Ferdie is now 6 months and I definitely think he can be a little stubborn at times and I have to repeat commands sometimes before he will listen, especially when it comes to putting his front paws on the kitchen worktop! Just wondered if anyone else had any experiences of their V going through the adolescent stage, whether they became more difficult to handle for a while and how you got around it?

I know it's just a phase they have to go through which does pass eventually so hopefully Ferdie will be ok in a couple of months!!


----------



## 1notenough (Sep 6, 2008)

All dogs will push their boundaries.Mine do.WE were going to cook some steaks on the grill and one of our vizslas decided to grab one of them off the countertop.He got caught right away so he didn't get to eat it but I feel like I had to sell my soul to get him out of trouble with the misses.Always keep the water bottle handy to give them a squirt if the feel a little mischievous.Reinforcement is the key to learning.I guess I will be filling up that bottle of learning.By the way they are fourteen months now and this was the "good dog".


----------



## Vlicked (Jun 19, 2008)

Yeah....our V had a mild problem of forgetting his commands from time to time, but he honestly was never too pushy during his adolescent phase (even though he was still intact). But he's always been a pretty submissive guy. The only trouble he gets into is raiding the closet for underwear and socks if we've forgot to close the door!

However, we took him to his advanced training class when he was probably about 7 or 8 months and I think that really helped. It's just important to reinforce training at this stage. And never keep repeating your commands. Say it once, and if he doesn't respond, make him do it (i.e. push his butt down to sit or lightly pull down on his collar to make him lie down, etc.). Repetition is key! I know it's hard to be ever vigilant, but sometimes we just have to set our dogs up for success (i.e. never leave stuff out on counter when you can't supervise/correct...we learned we have to shut doors to closets and bathrooms as he loooooooooves chowing on the toilet paper roll). It will pass!


----------



## Blaze (Aug 6, 2008)

That's good advice - to "set them up for success" . If the meat is reachable what's a guy going to do? after all they are only human - oops I mean Vizsla. Also , I find too, that it is so important not to repeat the command as Vlicked said, to say sit or whatever and if no result just to physically guide or make the dog do it.
That said, I was really upset today when my Blaze chewed up his new dog bed. Not an expensive one, just an extra one to take in the car... but it's the principle of the issue! I really thought he was over that destructive stuff by now(14 and 1/2 months) I bawled him out and actually cried!!! I 've been through the "Marley thing" with couches etc. and thought that was behind me. It is a bit deflating. Yet , he is forgiven as always...


----------



## treetops1974 (Jan 10, 2009)

Great topic and very timely for us. Our v is 8 months and we've noticed a regression in his behaviour in the past month too. However, it never occurred to us that he may be going through adolesene. Once again the forum has helped us solve a v mystery - thanks . Looking fwd to more great suggestions to help navigate through this frustrating phase.


----------



## madaboutvizslas (Nov 12, 2008)

I read somewhere that dogs only have the IQ or mental age of a 18 month old child. So you can only train them for short periods and you have to keep continually reinforcing what they have learnt or they start to forget.

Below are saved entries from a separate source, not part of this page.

/-- The effect of a command on everything but the queue. -/
def exec (i : Instr) (s : State) : Host.Outcome State Fault Refusal :=
  match i with
  | .pwrEnRise => Sys2Proof.Machine.execPwrEnRise s
  | .pwrEnFall => Sys2Proof.Machine.execPwrEnFall s
  | .powerOffHoldEnd => Sys2Proof.Machine.execPowerOffHoldEnd s
  | .undervoltageLockout => Sys2Proof.Machine.execUndervoltageLockout s
  | .overvoltageLockout => Sys2Proof.Machine.execOvervoltageLockout s
  | .overcurrentTrip => Sys2Proof.Machine.execOvercurrentTrip s
  | .pwrInputLow vin => Sys2Proof.Machine.execPwrInputLow vin s
  | .pwrInputHigh vin => Sys2Proof.Machine.execPwrInputHigh vin s
  | .railFault rail => Sys2Proof.Machine.execRailFault rail s
  | .railOutOfRegulation rail => Sys2Proof.Machine.execRailOutOfRegulation rail s
  | .thermalTrip => Sys2Proof.Machine.execThermalTrip s
  | .resetNLow ns => Sys2Proof.Machine.execResetNLow ns s
  | .internalResetRelease cal => Sys2Proof.Machine.execInternalResetRelease cal s
  | .pctReady late => Sys2Proof.Machine.execPctReady late s
  | .firmwareReset => Sys2Proof.Machine.execFirmwareReset s
  | .tsyncLoad => Sys2Proof.Machine.execTsyncLoad s
  | .refLost => Sys2Proof.Machine.execRefLost s
  | .refRelock => Sys2Proof.Machine.execRefRelock s
  | .tbPhaseCheck offset => Sys2Proof.Machine.execTbPhaseCheck offset s
  | .beatStartAnnounce region => Sys2Proof.Machine.execBeatStartAnnounce region s
  | .beatBoundary => Sys2Proof.Machine.execBeatBoundary s
  | .guardBandStart => Sys2Proof.Machine.execGuardBandStart s
  | .statusCut => Sys2Proof.Machine.execStatusCut s
  | .statusRoundSend r => Sys2Proof.Machine.execStatusRoundSend r s
  | .statusCell c => Sys2Proof.Machine.execStatusCell c s
  | .monitorWarn region margin => Sys2Proof.Machine.execMonitorWarn region margin s
  | .followStretch region => Sys2Proof.Machine.execFollowStretch region s
  | .crossingLate boundary down sheetLink core inp => Sys2Proof.Machine.execCrossingLate boundary down sheetLink core inp s
  | .levelChangeRequest via region value => Sys2Proof.Machine.execLevelChangeRequest via region value s
  | .levelChangeDone region => Sys2Proof.Machine.execLevelChangeDone region s
  | .heartbeatSend => Sys2Proof.Machine.execHeartbeatSend s
  | .powerWindow avg => Sys2Proof.Machine.execPowerWindow avg s
  | .thermalSample temps => Sys2Proof.Machine.execThermalSample temps s
  | .scrubRead core bank upset => Sys2Proof.Machine.execScrubRead core bank upset s
  | .bankGrant core bank reqs upset => Sys2Proof.Machine.execBankGrant core bank reqs upset s
  | .correctionWriteback core bank => Sys2Proof.Machine.execCorrectionWriteback core bank s
  | .poisonWriteback core bank => Sys2Proof.Machine.execPoisonWriteback core bank s
  | .sqFetch core => Sys2Proof.Machine.execSqFetch core s
  | .engineIssue core eng => Sys2Proof.Machine.execEngineIssue core eng s
  | .commandComplete core eng id => Sys2Proof.Machine.execCommandComplete core eng id s
  | .sqNop h => Sys2Proof.Machine.execSqNop h s
  | .sqMovi h cd imm => Sys2Proof.Machine.execSqMovi h cd imm s
  | .sqMov h cd cs => Sys2Proof.Machine.execSqMov h cd cs s
  | .sqRd h cd src => Sys2Proof.Machine.execSqRd h cd src s
  | .sqAdd h cd ca b => Sys2Proof.Machine.execSqAdd h cd ca b s
  | .sqSub h cd ca b => Sys2Proof.Machine.execSqSub h cd ca b s
  | .sqMul h cd ca b => Sys2Proof.Machine.execSqMul h cd ca b s
  | .sqAnd h cd ca b => Sys2Proof.Machine.execSqAnd h cd ca b s
  | .sqOr h cd ca b => Sys2Proof.Machine.execSqOr h cd ca b s
  | .sqXor h cd ca b => Sys2Proof.Machine.execSqXor h cd ca b s
  | .sqShl h cd ca b => Sys2Proof.Machine.execSqShl h cd ca b s
  | .sqShr h cd ca b => Sys2Proof.Machine.execSqShr h cd ca b s
  | .sqLd h size cd ca imm => Sys2Proof.Machine.execSqLd h size cd ca imm s
  | .sqLdValue core => Sys2Proof.Machine.execSqLdValue core s
  | .sqSt h size ca imm cs => Sys2Proof.Machine.execSqSt h size ca imm cs s
  | .sqCmp h op pd ca b => Sys2Proof.Machine.execSqCmp h op pd ca b s
  | .sqKset h kn ca op b => Sys2Proof.Machine.execSqKset h kn ca op b s
  | .sqKoff h kn => Sys2Proof.Machine.execSqKoff h kn s
  | .sqPand h pd pa pb => Sys2Proof.Machine.execSqPand h pd pa pb s
  | .sqPor h pd pa pb => Sys2Proof.Machine.execSqPor h pd pa pb s
  | .sqPxor h pd pa pb => Sys2Proof.Machine.execSqPxor h pd pa pb s
  | .sqPnot h pd pa => Sys2Proof.Machine.execSqPnot h pd pa s
  | .sqPset h pd v => Sys2Proof.Machine.execSqPset h pd v s
  | .sqLoop h ln count endPc => Sys2Proof.Machine.execSqLoop h ln count endPc s
  | .sqJmp h label => Sys2Proof.Machine.execSqJmp h label s
  | .sqCall h label => Sys2Proof.Machine.execSqCall h label s
  | .sqRet h => Sys2Proof.Machine.execSqRet h s
  | .sqRcall h id cn => Sys2Proof.Machine.execSqRcall h id cn s
  | .sqRret h => Sys2Proof.Machine.execSqRret h s
  | .sqWaitq h eng n => Sys2Proof.Machine.execSqWaitq h eng n s
  | .sqWaitqRelease core => Sys2Proof.Machine.execSqWaitqRelease core s
  | .sqDelay h n => Sys2Proof.Machine.execSqDelay h n s
  | .sqDelayExpire core => Sys2Proof.Machine.execSqDelayExpire core s
  | .sqPost h unit kind src => Sys2Proof.Machine.execSqPost h unit kind src s
  | .sqPostAccept core => Sys2Proof.Machine.execSqPostAccept core s
  | .sqPres h pd unit => Sys2Proof.Machine.execSqPres h pd unit s
  | .sqEnd h => Sys2Proof.Machine.execSqEnd h s
  | .mxLoadW h c => Sys2Proof.Machine.execMxLoadW h c s
  | .mxRunWs h c => Sys2Proof.Machine.execMxRunWs h c s
  | .mxRunOs h c => Sys2Proof.Machine.execMxRunOs h c s
  | .mxClear h half l512 => Sys2Proof.Machine.execMxClear h half l512 s
  | .mxSheet h sid => Sys2Proof.Machine.execMxSheet h sid s
  | .mxSheetOff h => Sys2Proof.Machine.execMxSheetOff h s
  | .meSheetStall core => Sys2Proof.Machine.execMeSheetStall core s
  | .vxLd h x vd src => Sys2Proof.Machine.execVxLd h x vd src s
  | .vxSt h x mz vs dst mask => Sys2Proof.Machine.execVxSt h x mz vs dst mask s
  | .vxBcast h vd v => Sys2Proof.Machine.execVxBcast h vd v s
  | .vxIota h vd => Sys2Proof.Machine.execVxIota h vd s
  | .vxMov h vd vs => Sys2Proof.Machine.execVxMov h vd vs s
  | .vxCtx h x lo hi erow key => Sys2Proof.Machine.execVxCtx h x lo hi erow key s
  | .vxRun h c => Sys2Proof.Machine.execVxRun h c s
  | .vxRed h c => Sys2Proof.Machine.execVxRed h c s
  | .vxScan h c => Sys2Proof.Machine.execVxScan h c s
  | .vxSmStat h vm vs src rows mask => Sys2Proof.Machine.execVxSmStat h vm vs src rows mask s
  | .vxSmMerge h vm vs vm2 vs2 va1 va2 => Sys2Proof.Machine.execVxSmMerge h vm vs vm2 vs2 va1 va2 s
  | .vxSmNorm h dst src vm vs rows mask => Sys2Proof.Machine.execVxSmNorm h dst src vm vs rows mask s
  | .vxSmFinal h dst src vs rows => Sys2Proof.Machine.execVxSmFinal h dst src vs rows s
  | .vxSmLse h vd vm vs => Sys2Proof.Machine.execVxSmLse h vd vm vs s
  | .vxDigPost h n layer tensor => Sys2Proof.Machine.execVxDigPost h n layer tensor s
  | .dmCopy h dst src bytes => Sys2Proof.Machine.execDmCopy h dst src bytes s
  | .dmZero h dst bytes => Sys2Proof.Machine.execDmZero h dst bytes s
  | .dmGather h mz dst base list count bsize => Sys2Proof.Machine.execDmGather h mz dst base list count bsize s
  | .dmScatter h base list count bsize src => Sys2Proof.Machine.execDmScatter h base list count bsize src s
  | .dmRput h chip win off src bytes => Sys2Proof.Machine.execDmRput h chip win off src bytes s
  | .lpSend h st src bytes => Sys2Proof.Machine.execLpSend h st src bytes s
  | .lpArm h st dst bytes flag => Sys2Proof.Machine.execLpArm h st dst bytes flag s
  | .lpDisarm h st => Sys2Proof.Machine.execLpDisarm h st s
  | .switchEntryAdvance core => Sys2Proof.Machine.execSwitchEntryAdvance core s
  | .latticeDeparture core => Sys2Proof.Machine.execLatticeDeparture core s
  | .latticeArrival core port upset => Sys2Proof.Machine.execLatticeArrival core port upset s
  | .legArrival f => Sys2Proof.Machine.execLegArrival f s
  | .seSet h f v => Sys2Proof.Machine.execSeSet h f v s
  | .seAdd h f n => Sys2Proof.Machine.execSeAdd h f n s
  | .seWaitObs h f v => Sys2Proof.Machine.execSeWaitObs h f v s
  | .seWaitTake h f n => Sys2Proof.Machine.execSeWaitTake h f n s
  | .seRsig h chip f n => Sys2Proof.Machine.execSeRsig h chip f n s
  | .seFenceQ h m => Sys2Proof.Machine.execSeFenceQ h m s
  | .seFenceAll h => Sys2Proof.Machine.execSeFenceAll h s
  | .seFenceRemote h => Sys2Proof.Machine.execSeFenceRemote h s
  | .fenceRelease core => Sys2Proof.Machine.execFenceRelease core s
  | .flagOpApply t => Sys2Proof.Machine.execFlagOpApply t s
  | .waitRelease core => Sys2Proof.Machine.execWaitRelease core s
  | .driftRouterCycle px py upset => Sys2Proof.Machine.execDriftRouterCycle px py upset s
  | .driftPacketEject ep => Sys2Proof.Machine.execDriftPacketEject ep s
  | .suJob n => Sys2Proof.Machine.execSuJob n s
  | .suResult n => Sys2Proof.Machine.execSuResult n s
  | .draftPacket => Sys2Proof.Machine.execDraftPacket s
  | .pgSelection => Sys2Proof.Machine.execPgSelection s
  | .digestPost => Sys2Proof.Machine.execDigestPost s
  | .pgViewWrite part => Sys2Proof.Machine.execPgViewWrite part s
  | .tetherSlotDepart port slot => Sys2Proof.Machine.execTetherSlotDepart port slot s
  | .data c => Sys2Proof.Machine.execData c s
  | .dma c => Sys2Proof.Machine.execDma c s
  | .flag c => Sys2Proof.Machine.execFlag c s
  | .batch c => Sys2Proof.Machine.execBatch c s
  | .idle c => Sys2Proof.Machine.execIdle c s
  | .portLocked port block => Sys2Proof.Machine.execPortLocked port block s
  | .portLockLost port => Sys2Proof.Machine.execPortLockLost port s
  | .portTrainTimeout port => Sys2Proof.Machine.execPortTrainTimeout port s
  | .neighbourLost port => Sys2Proof.Machine.execNeighbourLost port s
  | .joinStart via value => Sys2Proof.Machine.execJoinStart via value s
  | .joinReadySet via value => Sys2Proof.Machine.execJoinReadySet via value s
  | .joinProbeTick => Sys2Proof.Machine.execJoinProbeTick s
  | .probe port probeTc hold => Sys2Proof.Machine.execProbe port probeTc hold s
  | .echo port probeTc hold trip16 => Sys2Proof.Machine.execEcho port probeTc hold trip16 s
  | .time port tcDep hops => Sys2Proof.Machine.execTime port tcDep hops s
  | .adopt port => Sys2Proof.Machine.execAdopt port s
  | .peer port => Sys2Proof.Machine.execPeer port s
  | .ready port r => Sys2Proof.Machine.execReady port r s
  | .start port startTc bno => Sys2Proof.Machine.execStart port startTc bno s
  | .joinTimeout => Sys2Proof.Machine.execJoinTimeout s
  | .startTcReached => Sys2Proof.Machine.execStartTcReached s
  | .reelOrderComplete part => Sys2Proof.Machine.execReelOrderComplete part s
  | .rdmaReadResponse p => Sys2Proof.Machine.execRdmaReadResponse p s
  | .roceAcknowledge p syn => Sys2Proof.Machine.execRoceAcknowledge p syn s
  | .cnp p => Sys2Proof.Machine.execCnp p s
  | .roceRetryTimeout qp => Sys2Proof.Machine.execRoceRetryTimeout qp s
  | .roceRateIncrease qp => Sys2Proof.Machine.execRoceRateIncrease qp s
  | .rlRetry via part => Sys2Proof.Machine.execRlRetry via part s
  | .rlAbandon via part => Sys2Proof.Machine.execRlAbandon via part s
  | .portUp ep => Sys2Proof.Machine.execPortUp ep s
  | .portDown ep => Sys2Proof.Machine.execPortDown ep s
  | .failoverAnnounce net => Sys2Proof.Machine.execFailoverAnnounce net s
  | .neighbourDiscovery q => Sys2Proof.Machine.execNeighbourDiscovery q s
  | .icmpEcho q => Sys2Proof.Machine.execIcmpEcho q s
  | .pauseFrame ep => Sys2Proof.Machine.execPauseFrame ep s
  | .sessionSyn h => Sys2Proof.Machine.execSessionSyn h s
  | .ack h => Sys2Proof.Machine.execAck h s
  | .pctResendTimeout sess => Sys2Proof.Machine.execPctResendTimeout sess s
  | .heartbeat h => Sys2Proof.Machine.execHeartbeat h s
  | .hostHeartbeatTimeout sess => Sys2Proof.Machine.execHostHeartbeatTimeout sess s
  | .submit h c b => Sys2Proof.Machine.execSubmit h c b s
  | .resume h c maxNew deadline tokens => Sys2Proof.Machine.execResume h c maxNew deadline tokens s
  | .cancel h c => Sys2Proof.Machine.execCancel h c s
  | .draft h c pos steps => Sys2Proof.Machine.execDraft h c pos steps s
  | .fetch h c from_ release => Sys2Proof.Machine.execFetch h c from_ release s
  | .partCreate h c b => Sys2Proof.Machine.execPartCreate h c b s
  | .partDestroy h c => Sys2Proof.Machine.execPartDestroy h c s
  | .loadBegin h c bytes => Sys2Proof.Machine.execLoadBegin h c bytes s
  | .loadEnd h c handle => Sys2Proof.Machine.execLoadEnd h c handle s
  | .bind h c b => Sys2Proof.Machine.execBind h c b s
  | .unbind h c keep => Sys2Proof.Machine.execUnbind h c keep s
  | .rebind h c b keep => Sys2Proof.Machine.execRebind h c b keep s
  | .transit h c b => Sys2Proof.Machine.execTransit h c b s
  | .flight h c b => Sys2Proof.Machine.execFlight h c b s
  | .join h c => Sys2Proof.Machine.execJoin h c s
  | .attest h c nonce => Sys2Proof.Machine.execAttest h c nonce s
  | .logStream h c mask fromEvt fromLog => Sys2Proof.Machine.execLogStream h c mask fromEvt fromLog s
  | .fwBegin h c => Sys2Proof.Machine.execFwBegin h c s
  | .fwCommit h c handle => Sys2Proof.Machine.execFwCommit h c handle s
  | .reset h c force => Sys2Proof.Machine.execReset h c force s
  | .svnRaise h c kind revoke svn => Sys2Proof.Machine.execSvnRaise h c kind revoke svn s
  | .configCommit h c copy => Sys2Proof.Machine.execConfigCommit h c copy s
  | .ucalSave h c => Sys2Proof.Machine.execUcalSave h c s
  | .ucalLoad h c copy => Sys2Proof.Machine.execUcalLoad h c copy s
  | .lcOwn h c pubkey => Sys2Proof.Machine.execLcOwn h c pubkey s
  | .lcReturn h c sig => Sys2Proof.Machine.execLcReturn h c sig s
  | .registerRead via addr => Sys2Proof.Machine.execRegisterRead via addr s
  | .registerWrite via addr value => Sys2Proof.Machine.execRegisterWrite via addr value s
  | .bulkWrite h b data => Sys2Proof.Machine.execBulkWrite h b data s
  | .bulkRead h b => Sys2Proof.Machine.execBulkRead h b s
  | .tsyncArm via value => Sys2Proof.Machine.execTsyncArm via value s
  | .tbTcLoRead via => Sys2Proof.Machine.execTbTcLoRead via s
  | .scRandRead via => Sys2Proof.Machine.execScRandRead via s
  | .rtCredit via value => Sys2Proof.Machine.execRtCredit via value s
  | .clientRecordWrite via client word value => Sys2Proof.Machine.execClientRecordWrite via client word value s
  | .rtGroupValidSet via n value => Sys2Proof.Machine.execRtGroupValidSet via n value s
  | .groupRelease via n value => Sys2Proof.Machine.execGroupRelease via n value s
  | .noadmit via n value => Sys2Proof.Machine.execNoadmit via n value s
  | .frozen via n value => Sys2Proof.Machine.execFrozen via n value s
  | .xbClaim via expert slot group => Sys2Proof.Machine.execXbClaim via expert slot group s
  | .xbReady via expert slot group => Sys2Proof.Machine.execXbReady via expert slot group s
  | .xbRelease via expert slot group => Sys2Proof.Machine.execXbRelease via expert slot group s
  | .xbPendingWrite via expert k value => Sys2Proof.Machine.execXbPendingWrite via expert k value s
  | .dgLogTailWrite via value => Sys2Proof.Machine.execDgLogTailWrite via value s
  | .scLogTailWrite via value => Sys2Proof.Machine.execScLogTailWrite via value s
  | .scEvtTailWrite via value => Sys2Proof.Machine.execScEvtTailWrite via value s
  | .ucalWrite via n value => Sys2Proof.Machine.execUcalWrite via n value s
  | .scJtagLock via value => Sys2Proof.Machine.execScJtagLock via value s
  | .bypass => Sys2Proof.Machine.execBypass s
  | .idcode => Sys2Proof.Machine.execIdcode s
  | .samplePreload => Sys2Proof.Machine.execSamplePreload s
  | .extest => Sys2Proof.Machine.execExtest s
  | .clamp => Sys2Proof.Machine.execClamp s
  | .highz => Sys2Proof.Machine.execHighz s
  | .dbgNs a => Sys2Proof.Machine.execDbgNs a s
  | .dbgS a => Sys2Proof.Machine.execDbgS a s
  | .lcScrap => Sys2Proof.Machine.execLcScrap s
  | .pldmSensorRead id => Sys2Proof.Machine.execPldmSensorRead id s
  | .mctpRecordRead idx => Sys2Proof.Machine.execMctpRecordRead idx s
  | .reservedOp h c op => Sys2Proof.Machine.execReservedOp h c op s
  | .roceUnsupportedPacket p => Sys2Proof.Machine.execRoceUnsupportedPacket p s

If you think of them as an 18 month old toddler, how can you not forgive!


----------



## treetops1974 (Jan 10, 2009)

madaboutv - very true. However, it's their floppy ears and sad face that turn me into mush - I can't stay mad at these dogs


----------



## englishvizsla (Nov 28, 2008)

Thanks for the advice about not repeating commands. I've been working on that today and Ferdie's been pretty good so far. I'm also in the middle of reading one of Cesar Milan's books at the moment so I'm trying to get my 'calm, assertive' energy right!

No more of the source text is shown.